David Arbel recommends not cataloging Robert Gates as anti-Israel. One of the events attributed to him is the attempt to drop the Iran-Contra affair on Israel. To this Arbel responds: "This isn't true, as far as I know."

 

From the realist school of thought

Moshe Arad served as Israel's ambassador to the United States between the years 1987-1990. Robert Gates during that time was deputy assistant to the president on national security affairs under Reagan, and later Bush the father.

 

"I worked with him for about two years and I found in him a fair friend, aware and sensitive to our security issues. If I had to say, he was a critical friend, but a friend.

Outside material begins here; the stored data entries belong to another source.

/-- Does the module hold the captain's formations (R323 step 2)? -/
def State.formsEqual (s : State) (h : Heartbeat) : Bool :=
  h.activeForm == s.fld PLAY_STAT_ACTIVE_FORM && h.warmValid == s.flag PLAY_STAT_WARM_VALID &&
    (!h.warmValid || h.warmForm == s.fld PLAY_STAT_WARM_FORM)

/-- The role states that a heartbeat moves (Table PAS-2, R302, R303, R323). -/
def State.hbRole (s : State) (h : Heartbeat) (a : Option (Nat × Nat × List Nat)) : State :=
  if h.role then
    match s.role with
    | 0 =>
      if ¬ s.mayPair then s
      else if h.buildId ≠ s.play.hdr.buildId then (s.setFlag PASS_STAT_JOIN_HOLD true).setFld PASS_ERR_CODE peBUILD
      else if ¬ s.flag PASS_CTRL_FW_READY then s.setFlag PASS_STAT_JOIN_HOLD false
      else
        State.setFlag (State.setRole { s with pass := { s.pass with joinTime := false, installed := false } } roleJoin) PASS_STAT_JOIN_HOLD false
    | 1 => s.toInit
    | 2 =>
      if s.fld SYS_STRAP_SLOT = 0 then s
      else if s.running then s.stepOff offROLE_CONFLICT s.firstNotBegun
      else s.toInit
    | 3 =>
      if h.state ≠ roleCaptain then s.toInit
      else
        let s1 := match a with
          | some x =>
            if s.frameBusy ∨ s.pass.joinTime ∨ s.pass.txPrev = 0 ∨ h.echo = 0 then s else s.adopt (s.captainDt h x.1, x.2.1, x.2.2)
          | none => s
        s1.setFlag PASS_STAT_JOIN_HOLD (!s1.formsEqual h)
    | _ => s
  else if s.role = roleJoin then s.toInit
  else s

/-- Byte 77 (R309): demands that the partner no longer holds end, and one whose DEMAND frame was lost begins. While the pass link is down the
referee acts on its own measurements alone (R27). -/
def State.hbDemands (s : State) (h : Heartbeat) : State :=
  if s.linkDown then s
  else s.each (List.range 4) fun t i =>
    match safeFns[i]? with
    | some fn => if bitAt h.demands i then t.demandOn fn t.snap.dtS0 else t.demandOff fn
    | none => t

/-- HEARTBEAT_RECEIVE (R308): a copy with CRC or code errors counts in PASS_LANEERR; the second copy is discarded. The first valid copy feeds
presence, delay, roles, demands, set-points, switches, matching and divergence. `arrival` is in fine steps of DT; `adopt` is what a
joining module takes over the pass link: the upper word of the captain's DT, its origin and its plan. It adopts them once the round trip
has been measured (R48). -/
def execHeartbeatReceive (h : Heartbeat) (arrival : Nat) (bad : Bool) (adopt : Option (Nat × Nat × List Nat)) (s : State) : Out :=
  let dup : Bool := match s.pass.hb with | some g => g.n == h.n && g.txTime == h.txTime | none => false
  .next (if ¬ s.paired ∨ ¬ s.flag PASS_CTRL_EN then s
    else if bad then s.count PASS_LANEERR PASS_STAT_STEP_OVF
    else if dup then s
    else
      let s1 := s.reach (arrival / 32)
      let s2 : State := { s1 with pass := { s1.pass with
        hb := some h, hbAt := arrival, gotN := some h.n, missing := 0
        role1At := if h.role then some s1.dt else s1.pass.role1At } }
      let s3 := ((s2.setFlag PASS_STAT_PARTNER_PRESENT true).setFlag PASS_STAT_PARTNER_SENDING h.sending).pullSync
      let s4 := ((s3.hbDelay h arrival).hbDemands h).hbRole h adopt
      let follows := h.role && (s4.role == roleJoin || s4.role == roleShadow || s4.role == roleBench)
      let s5 := if follows then s4.hbFollow h else s4
      let s6 := if s5.role = roleCaptain then
          let t := s5.hbSwitchCold h
          if h.state = roleJoin then { t with probe := { t.probe with joinHold := true } }
          else if h.state = roleBench ∧ t.probe.joinHold ∧ t.probe.holdEnd = none then
            { t with probe := { t.probe with holdEnd := some (h.n + 4) } }
          else t
        else s5
      let s7 := if follows && s6.running && decide (1 ≤ h.n) then s6.matchCount (h.n - 1) h else s6
      if s7.running ∧ 1 ≤ h.n then s7.hbCompare h else s7)

/-- HEARTBEAT_MISSING (R308, R309): the partner's heartbeat of the sample before the present one has not arrived by this S0: counted; at 16
in a row the partner counts as absent, and its demands end. A missing heartbeat is no heartbeat: it does not end the run of R50's 256
(DESIGN CHOICE, log 145). -/
def execHeartbeatMissing (s : State) : Out :=
  .next (if ¬ s.paired ∨ ¬ s.flag PASS_CTRL_EN ∨ ¬ s.running ∨ s.n = 0 ∨ s.pass.missN = some (s.n - 1) then s
    else if (match s.pass.gotN with | some g => decide (s.n ≤ g + 1) | none => false) = true then s
    else
      let s1 : State := { s with pass := { s.pass with missN := some (s.n - 1), missing := s.pass.missing + 1, match1000 := none } }
      let s2 := (s1.count PASS_HBMISS PASS_STAT_STEP_OVF).setFld PASS_MATCH_COUNT 0
      if s2.pass.missing = 16 then ((s2.setFlag PASS_STAT_PARTNER_PRESENT false).pullSync).demandsDrop else s2)

/-- Has the partner been silent: 16 heartbeats missing in a row, or no lane up? -/
def State.silent (s : State) : Bool := decide (16 ≤ s.pass.missing) || s.linkDown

He lent his hear to the problems that bothered us at the time," said Arad.

 

Arad served in Washington when President Reagan and his Secretary of State George Schultz decided to open negotiations with the PLO and during the first year of the Bush administration when work procedures with Israel were established.

 

In this context, former Ambassador Arad said, "We didn't always agree on everything. When we needed to bring issues up for presidential decision, he was always ready to help. We knew we could turn to him, and we knew we could expect a positive and listening partner. I am hesitant about classifying him as someone who isn't sensitive to Israel's security problems. He was attentive, sensitive, and a friend."

 

As Robert Gates takes his place in the Pentagon, Arad wanted to remind everyone that "the policy is set by the president. Gates is from the international, conservative realist school and doesn't belong to the school of thought that sees democratization of Middle Eastern regimes as an inclusive vision.

 

"The man is much more pragmatic and realistic about the American capability to change things unilaterally. On this matter the secretary of state will find him to be an ally in attempts to reach a dialogue with the Europeans on the issue of the Middle East and Iran," said Arad.

 

Zalman Shoval, the ambassador who arrived in Washington after Arad, thinks Robert Gates wasn't problematic like others in Bush the father's administration.

 

"In his role as deputy assistant to the president on national security, I didn't have any confrontations with him like I had with others during that time period. My contacts were mainly with Baker and others, but from the contacts I had with Gates, I didn't get the impression that he was anti-Israel," said Shoval to Ynet.

 

'Very steady, very practical'

Dov Zakheim, who served as undersecretary of defense and comptroller from 2001 to 2004 under Rumsfeld, became acquainted with Gates while serving in various Department of Defense posts during the Reagan administration.

 

In an interview with Ynet Zakheim said, “Too many people are focusing on the fact that he was with the first President Bush and therefore somehow he might be against Israel. We have to remember that he spent eight years in senior positions under President Reagan, who was considered a very good friend of Israel.

 

“This is a man who is not ideological in one way or another; I don’t think it’s safe to say that he’s against Israel,” Zakheim added. “People shouldn’t jump to conclusions.”

 

During the 2000 U.S. Presidential election campaign, Zakheim served as a foreign policy advisor to Bush as part of a group led by Condoleezza Rice that called itself The Vulcans.

 

“Gates is very steady, very practical,” Zakheim said. “His background as an intelligence person means that he’s not going to make all kinds of spark fly, and right now in the Middle East you don’t want sparks to fly.”

 

Gates is reportedly responsible for the crisis that broke out between Israel and the US surrounding the selling of Patriot missile technology to China; however, it should also be noted that tensions between the two countries also flared during Rumsfeld’s term, this time as a result of Israel’s independent sale of drones to China.